Book Synopsis OmeGA by : Dimitri Knjazew

Download or read book OmeGA written by Dimitri Knjazew and published by Springer Science & Business Media. This book was released on 2012-12-06 with total page 165 pages. Available in PDF, EPUB and Kindle. Book excerpt: OmeGA: A Competent Genetic Algorithm for Solving Permutation and Scheduling Problems addresses two increasingly important areas in GA implementation and practice. OmeGA, or the ordering messy genetic algorithm, combines some of the latest in competent GA technology to solve scheduling and other permutation problems. Competent GAs are those designed for principled solutions of hard problems, quickly, reliably, and accurately. Permutation and scheduling problems are difficult combinatorial optimization problems with commercial import across a variety of industries. This book approaches both subjects systematically and clearly. The first part of the book presents the clearest description of messy GAs written to date along with an innovative adaptation of the method to ordering problems. The second part of the book investigates the algorithm on boundedly difficult test functions, showing principled scale up as problems become harder and longer. Finally, the book applies the algorithm to a test function drawn from the literature of scheduling.

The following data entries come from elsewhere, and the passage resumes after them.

-- ==== Sys2Proof/Machine/Yard.lean ====
section
/-!
DEFINITION. The yard and the shed: how a received frame is stamped, looked up, classified, admitted and queued, and how an
egress port picks, stamps, edits and sends (R269–R288), with the transparent clock's correction (R301, R302) and the
handling of PTP frames (R292).
-/
set_option Elab.async false
namespace Sys2Proof.Machine

/-! ## Lookup (R270, R271, R273, R292) -/

/-- A port's rate in Mbit/s. -/
def State.rateOf (s : State) (p : Nat) : Nat := portRate (s.quad (p / 4)).mode

/-- `p` is the first lane of a port. -/
def State.isPort (s : State) (p : Nat) : Bool := decide (p < 32) && s.portOf p == p

/-- The VID of a frame: its tag's, or PORT_PVID (R271). -/
def State.vidOf (s : State) (f : Frame) : Nat :=
  match f.tag with
  | some t => t.1
  | none => s.portPvid f.port

/-- The YARD_VLAN ranges that hold a VID and of which a port is a member (R271). -/
def State.vlanRanges (s : State) (vid p : Nat) : List Nat :=
  (List.range 64).filter (fun v =>
    let r := s.yardVlan v
    fld r 0 2 != 0 && decide (fld r 0 2 ≤ vid) && decide (vid ≤ fld r 2 2) && bit (fld r 4 4) p)

/-- A port is a member of a VLAN. -/
def State.vlanMember (s : State) (vid p : Nat) : Bool := !(s.vlanRanges vid p).isEmpty

/-- A copy leaves a port untagged (R271). -/
def State.vlanUntagged (s : State) (vid p : Nat) : Bool :=
  match s.vlanRanges vid p with
  | v :: _ => bit (fld (s.yardVlan v) 8 4) p
  | [] => false

/-- The HOST_ADDR entry that an address of a family and a VID match (R273). -/
def State.hostEntry (s : State) (vid family addr : Nat) : Option Nat :=
  (List.range 64).find? (fun h =>
    let r := s.hostAddr h
    !(s.standby && bit s.pairSharedAddrs h) && fld r 0 1 != 0 && fld r 0 1 == family && fld r 20 2 == vid &&
      fld r 4 (if family = 4 then 4 else 16) == addr)

/-- The HOST_ADDR entry that the destination address and VID of a frame match (R273). -/
def State.hostMatch (s : State) (vid : Nat) (f : Frame) : Option Nat := s.hostEntry vid f.ipv f.ipDst

/-- The messageType of a frame that is a PTP message, by its EtherType or UDP destination port (R274). -/
def framePtp (f : Frame) : Option Nat :=
  if f.etherType = 0x88F7 || (f.ipv != 0 && f.ipProto = 17 && (f.dport = 319 || f.dport = 320)) then some f.mtype else none

/-- A broadcast ARP frame (R273). -/
def arpFrame (f : Frame) : Bool := f.etherType == 0x0806 && f.dst == 0xFFFFFFFFFFFF

/-- The multicast addresses of ordinary PTP messages (R292). -/
def ptpGroup (f : Frame) : Bool :=
  f.dst == 0x000000191B01 || f.ipv == 4 && f.ipDst == 0x810100E0 ||
    f.ipv == 6 && f.ipDst % 256 == 0xFF && f.ipDst / 256 % 256 < 16 && f.ipDst / 65536 == 0x8101 * 2 ^ 96

/-- The multicast addresses of peer delay (R292). -/
def ptpPeerGroup (f : Frame) : Bool :=
  f.dst == 0x0E0000C28001 || f.ipv == 4 && f.ipDst == 0x6B0000E0 ||
    f.ipv == 6 && f.ipDst == 0x6B * 2 ^ 120 + 0x02FF

/-- PTP_TRANSPORT's code of a frame (R310). -/
def frameTransport (f : Frame) : Nat := if f.ipv = 4 then 1 else if f.ipv = 6 then 2 else 0

/-- An enabled instance has this domain and transport (R292). -/
def State.ptpInstance (s : State) (f : Frame) : Bool :=
  (List.range 4).any (fun k => s.ptpEnable k && s.ptpDomain k == f.domain && s.ptpTransport k == frameTransport f)

/-- The ingress port is an instance port for this message (R292). -/
def State.instancePort (s : State) (f : Frame) : Option Nat :=
  (List.range 4).find? (fun k =>
    s.ptpEnable k && bit (s.ptpPorts k) f.port && s.ptpDomain k == f.domain && s.ptpTransport k == frameTransport f)

/-- What becomes of a frame at the lookup. -/
inductive Fate where
  /-- Forwarded under R270. -/
  | forward
  /-- Terminated for a service: 1 PTP, 2 NTP, 3 Esxia, 4 engines. -/
  | terminate (service : Nat)
  /-- Dropped and counted in HOST_UNHANDLED. -/
  | unhandled
deriving DecidableEq, Repr

/-- Where a PTP frame goes (R292). -/
def State.ptpFate (s : State) (vid : Nat) (f : Frame) : Fate :=
  if (s.hostMatch vid f).isSome then
    if (s.instancePort f).isSome || s.ptpInstance f then .terminate 1 else .unhandled
  else if ptpGroup f then if (s.instancePort f).isSome then .terminate 1 else .forward
  else if ptpPeerGroup f then
    if (s.instancePort f).isSome || s.portTcEnable f.port then .terminate 1 else .unhandled
  else .forward

/-- Where a frame goes (R273, R292). -/
def State.fate (s : State) (vid : Nat) (f : Frame) : Fate :=
  if (framePtp f).isSome then s.ptpFate vid f
  else if (s.hostMatch vid f).isSome then
    if f.esxia then .terminate 3
    else if f.request then .terminate 4
    else if f.ipProto = 17 && f.dport = 123 then .terminate 2
    else .unhandled
  else .forward

/-- The source is learned, unless the FDB is full (R270). -/
def State.learn (s : State) (vid : Nat) (f : Frame) : State :=
  let rest := s.yard.fdb.filter (fun e => !(e.mac == f.src && e.vid == vid))
  if rest.length < 131072 then { s with yard := { s.yard with fdb := ⟨f.src, vid, f.port, s.tb.lc⟩ :: rest } } else s

/-- The static entry of a MAC and VID, as a port mask (R270). -/
def State.staticEntry (s : State) (mac vid : Nat) : Option Nat :=
  match (List.range 256).find? (fun e => fld (s.fdbStatic e) 6 2 != 0 && fld (s.fdbStatic e) 0 6 == mac &&
      fld (s.fdbStatic e) 6 2 == vid) with
  | some e => some (fld (s.fdbStatic e) 8 4)
  | none => none

/-- The learned entry of a unicast destination (R270): one older than YARD_MAC_AGE has aged out. -/
def State.learnedEntry (s : State) (vid : Nat) (f : Frame) : Option FdbEntry :=
  if bit f.dst 0 then none
  else s.yard.fdb.find? (fun e => e.mac == f.dst && e.vid == vid && decide (s.tb.lc < e.seen + secs s.yardMacAge))

/-- A multicast or flooded frame (R270, R282). -/
def State.spreads (s : State) (vid : Nat) (f : Frame) : Bool :=
  bit f.dst 0 || ((s.staticEntry f.dst vid).isNone && (s.learnedEntry vid f).isNone)

/-- The egress ports of a forwarded frame, ascending (R270): the static entry's, the learned one, or the members of its VLAN;
never the ingress port. -/
def State.egressPorts (s : State) (vid : Nat) (f : Frame) : List Nat :=
  let all := (List.range 32).filter (fun p => s.isPort p && p != f.port && s.vlanMember vid p)
  match s.staticEntry f.dst vid with
  | some m => all.filter (fun p => bit m p)
  | none =>
    match s.learnedEntry vid f with
    | some e => all.filter (fun p => p == e.port)
    | none => all

/-! ## Classes (R274, R275) -/

/-- Timing class of a received frame (R274). -/
def timingFrame (f : Frame) : Bool := (framePtp f).isSome || f.esmc

/-- A PTP event message (R274). -/
def eventFrame (f : Frame) : Bool := (framePtp f).any (fun t => decide (t < 4))

/-- The priority of a frame: its tag's PCP, 0 when untagged. -/
def framePcp (f : Frame) : Nat :=
  match f.tag with
  | some t => t.2
  | none => 0

/-- Egress queue of a copy (R275). -/
def State.queueOf (s : State) (p : Nat) (f : Frame) : Nat :=
  if timingFrame f then 7
  else
    let pcp := fld (s.portPcpMap p) (framePcp f) 1
    let q := match s.portQmapMode p with
      | 0 => pcp
      | 1 => if f.ipv = 0 then pcp else fld (s.portDscpMap p) f.dscp 1
      | _ => s.portDefQueue p
    if 7 ≤ q then 6 else q

/-! ## Admission (R276, R277) -/

/-- Cells of a length in bytes. -/
def cellsOf (len : Nat) : Nat := cdiv len 256

/-- Size of the shared pool (R276, R286). -/
def State.sharedPool (s : State) : Nat :=
  98304 - s.shedTimingReserve - s.shedHostReserve - ((List.range 256).map s.queueMin).sum -
    6144 * (16 - popcount 16 s.yard.banks)

/-- Shared cells not in use. -/
def State.sharedFree (s : State) : Nat := s.sharedPool - s.yard.sharedUsed

/-- The shared pool admits c cells to queue i: used + c ≤ 2^(QUEUE_ALPHA − 3) × (free − c). -/
def State.sharedOk (s : State) (i c : Nat) : Bool :=
  decide (c ≤ s.sharedFree) && decide (8 * ((s.queue i).sharedUsed + c) ≤ 2 ^ s.queueAlpha i * (s.sharedFree - c))

/-- The account that admits a copy to queue i (R277): none for REFUSE_TAIL. -/
def State.account (s : State) (i c : Nat) (timing mirror : Bool) : Option Nat :=
  if s.queueMax i < (s.queue i).depth + c then none
  else if mirror then if s.sharedOk i c then some 2 else none
  else if timing && decide (s.yard.timingUsed + c ≤ s.shedTimingReserve) then some 0
  else if (s.queue i).minUsed + c ≤ s.queueMin i then some 1
  else if s.sharedOk i c then some 2
  else none

/-- The long count at which a copy joins its queue (R280): at its admission, or with its tail when it is stored and forwarded. -/
def Copy.join (c : Copy) : Nat := if c.ct then c.at_ else c.tailAt

/-- A copy takes its place in a queue, behind those that join it no later (R272, R280). -/
def placeCopy (c : Copy) : List Copy → List Copy
  | [] => [c]
  | x :: l => if c.join < x.join then c :: x :: l else x :: placeCopy c l

/-- The copies of queue i that have joined it, in order (R280). -/
def State.joined (s : State) (i : Nat) : List Copy := (s.queue i).copies.filter (fun c => decide (c.join ≤ s.tb.lc))

/-- Cells that the admission of a frame asks for (R277): its own where it lies in its first cell, else those of YARD_MTU. -/
def State.askedCells (s : State) (len : Nat) : Nat := if len ≤ 256 then cellsOf len else max (cellsOf len) (cellsOf s.yardMtu)

/-- A copy is charged its cells in queue i (R276, R277): those of the shared pool once a frame. -/
def State.charge (s : State) (i : Nat) (c : Copy) : State :=
  let s := if c.account = 0 then { s with yard := { s.yard with timingUsed := s.yard.timingUsed + c.cells } }
    else if c.account = 2 && !s.sharedHeld c.id then
      { s with yard := { s.yard with sharedUsed := s.yard.sharedUsed + c.cells } }
    else s
  let s := s.onQueue i (fun q =>
    { q with copies := placeCopy c q.copies
             depth := q.depth + c.cells
             minUsed := if c.account = 1 then q.minUsed + c.cells else q.minUsed
             sharedUsed := if c.account = 2 then q.sharedUsed + c.cells else q.sharedUsed })
  (s.portLanes (i / 8)).foldl (fun s l => s.onLane l (fun x => { x with txSleep := false })) s

/-- A refusal for want of room (R277): a timing-class frame raises F1 at most once a second and port. -/
def State.refuseTail (s : State) (p i : Nat) (timing : Bool) : State :=
  (s.onQueue i (fun q => { q with tailDrops := bump q.tailDrops })).raiseRefused p timing

/-- A port is sending: a transmission lasts, a cut-through copy has begun, or a launch instant has come (R280, R319). -/
def State.portBusy (s : State) (p : Nat) : Bool :=
  decide (s.tb.lc < (s.yport p).busyUntil) || (List.range 8).any (fun q => (s.queue (8 * p + q)).copies.any (·.ct)) ||
    (match (s.yport p).launch with
     | some (a, b) => decide (a ≤ s.tb.lc) && decide (s.tb.lc < b)
     | none => false)

/-- The conditions of cut-through forwarding (R280). -/
def State.cutThrough (s : State) (f : Frame) (p i : Nat) : Bool :=
  s.portCutThrough p && decide (s.rateOf p ≤ s.rateOf f.port) && (s.joined i).isEmpty && !s.portBusy p && s.group 3 == 1

/-- A receive stamp is older than 1 ms, or STALE (R267, R283). -/
def State.staleRx (s : State) (rx status : Nat) : Bool := bit status 2 || decide (millis 1 < s.tb.lc - rx)

/-- Long count at which the tail of a frame that arrives now has been stored (R277, R280). -/
def State.tailOf (s : State) (f : Frame) : Nat := s.tb.lc + f.len * 8 * 1000 * nsUnits / max 1 (s.rateOf f.port)

/-- One copy of a forwarded frame is decided and queued (R277–R283). -/
def State.copyTo (s : State) (f : Frame) (id vid rx status p : Nat) (multi : Bool) : State :=
  let i := 8 * p + s.queueOf p f
  let timing := timingFrame f
  let event := eventFrame f
  if (s.yport p).fwd != 3 then (s.refuseDown p timing).partialDrop p multi
  else if event && (s.lane p).stampState != 2 then
    (s.onYPort p (fun y => { y with eventBlocked := bump y.eventBlocked }))
  else if event && s.staleRx rx status then
    s.onLane p (fun x => { x with staleDiscards := bump x.staleDiscards })
  else
    let mark := !timing && f.ipv != 0 && (f.ecn == 1 || f.ecn == 2) && s.queueEcnThresh i != 0 && decide (s.queueEcnThresh i ≤ (s.queue i).depth)
    let s := if mark then s.onQueue i (fun q => { q with ecnMarks := bump q.ecnMarks }) else s
    match s.account i (s.askedCells f.len) timing false with
    | none => (s.refuseTail p i timing).partialDrop p multi
    | some a =>
      let ct := s.cutThrough f p i
      if !ct && (!f.fcsOk || f.truncated) then s
      else s.charge i { id := id, frame := f, cells := s.askedCells f.len, need := cellsOf f.len, account := a, at_ := s.tb.lc, tailAt := s.tailOf f, multi := multi, timing := timing, event := event, rx := rx, rxStatus := status, tagged := !s.vlanUntagged vid p, vid := vid, ce := mark || f.ecn == 3, own := none, mirror := false, ct := ct, held := false }

/-! ## Mirroring (R284) -/

/-- The mirrored flow matches a frame; all 0 disables it. -/
def State.flowMatch (s : State) (m vid : Nat) (f : Frame) : Bool :=
  let r := s.mirrorFlow m
  r != 0 && (fld r 0 2 == 0 || fld r 0 2 == f.etherType) && (fld r 2 2 == 0 || fld r 2 2 == vid) &&
    (fld r 4 1 == 0 || fld r 4 1 == f.ipProto) && (fld r 6 2 == 0 || fld r 6 2 == f.dport)

/-- A mirror copy for session m, or its count (R284): of a received frame, whose tail comes at `tail`, or of a frame as sent. -/
def State.mirrorTo (s : State) (m vid rx status tail : Nat) (tagged ce : Bool) (own : Option OwnMsg) (f : Frame) : State :=
  if bit s.engs.gated 5 then
    { s with yard := { s.yard with mirrorSuspended := bumpAt m s.yard.mirrorSuspended } }
  else
    let p := s.mirrorDest m
    let i := 8 * p
    let len := if s.mirrorTrunc m = 0 then f.len else min f.len (s.mirrorTrunc m)
    let drop := { s with yard := { s.yard with mirrorDrops := bumpAt m s.yard.mirrorDrops } }
    if (s.yport p).fwd != 3 then drop.onYPort p (fun y => { y with downDrops := bump y.downDrops })
    else
      match s.account i (s.askedCells len) false true with
      | none => drop.refuseTail p i false
      | some a =>
        let id := s.yard.nextId
        ({ s with yard := { s.yard with nextId := id + 1 } } : State).charge i { id := id, frame := { f with len := len }, cells := s.askedCells len, need := cellsOf len, account := a, at_ := s.tb.lc, tailAt := tail, multi := false, timing := false, event := false, rx := rx, rxStatus := status, tagged := tagged, vid := vid, ce := ce, own := own, mirror := true, ct := false, held := false }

Genetic Algorithms and Engineering Optimization

Download Genetic Algorithms and Engineering Optimization PDF Online Free

Author :
Publisher : Wiley-Interscience
ISBN 13 :
Total Pages : 520 pages
Book Rating : 4.3/5 (91 download)

DOWNLOAD NOW!


Book Synopsis Genetic Algorithms and Engineering Optimization by : Mitsuo Gen

Download or read book Genetic Algorithms and Engineering Optimization written by Mitsuo Gen and published by Wiley-Interscience. This book was released on 2000 with total page 520 pages. Available in PDF, EPUB and Kindle. Book excerpt: Taking an intuitive approach, Mitsuo Gen and Runwei Cheng employ numerous illustrations and real-world examples to help readers gain a thorough understanding of basic GA concepts - including encoding, adaptation, and genetic optimizations - and to show how GAs can be used to solve an array of constrained, combinatorial, multiobjective, and fuzzy optimization problems. Focusing on problems commonly encountered in industry - especially in manufacturing - Professors Gen and Cheng provide in-depth coverage of advanced GA techniques for reliability design, manufacturing cell design, scheduling, advanced transportation problems, and network design and routing.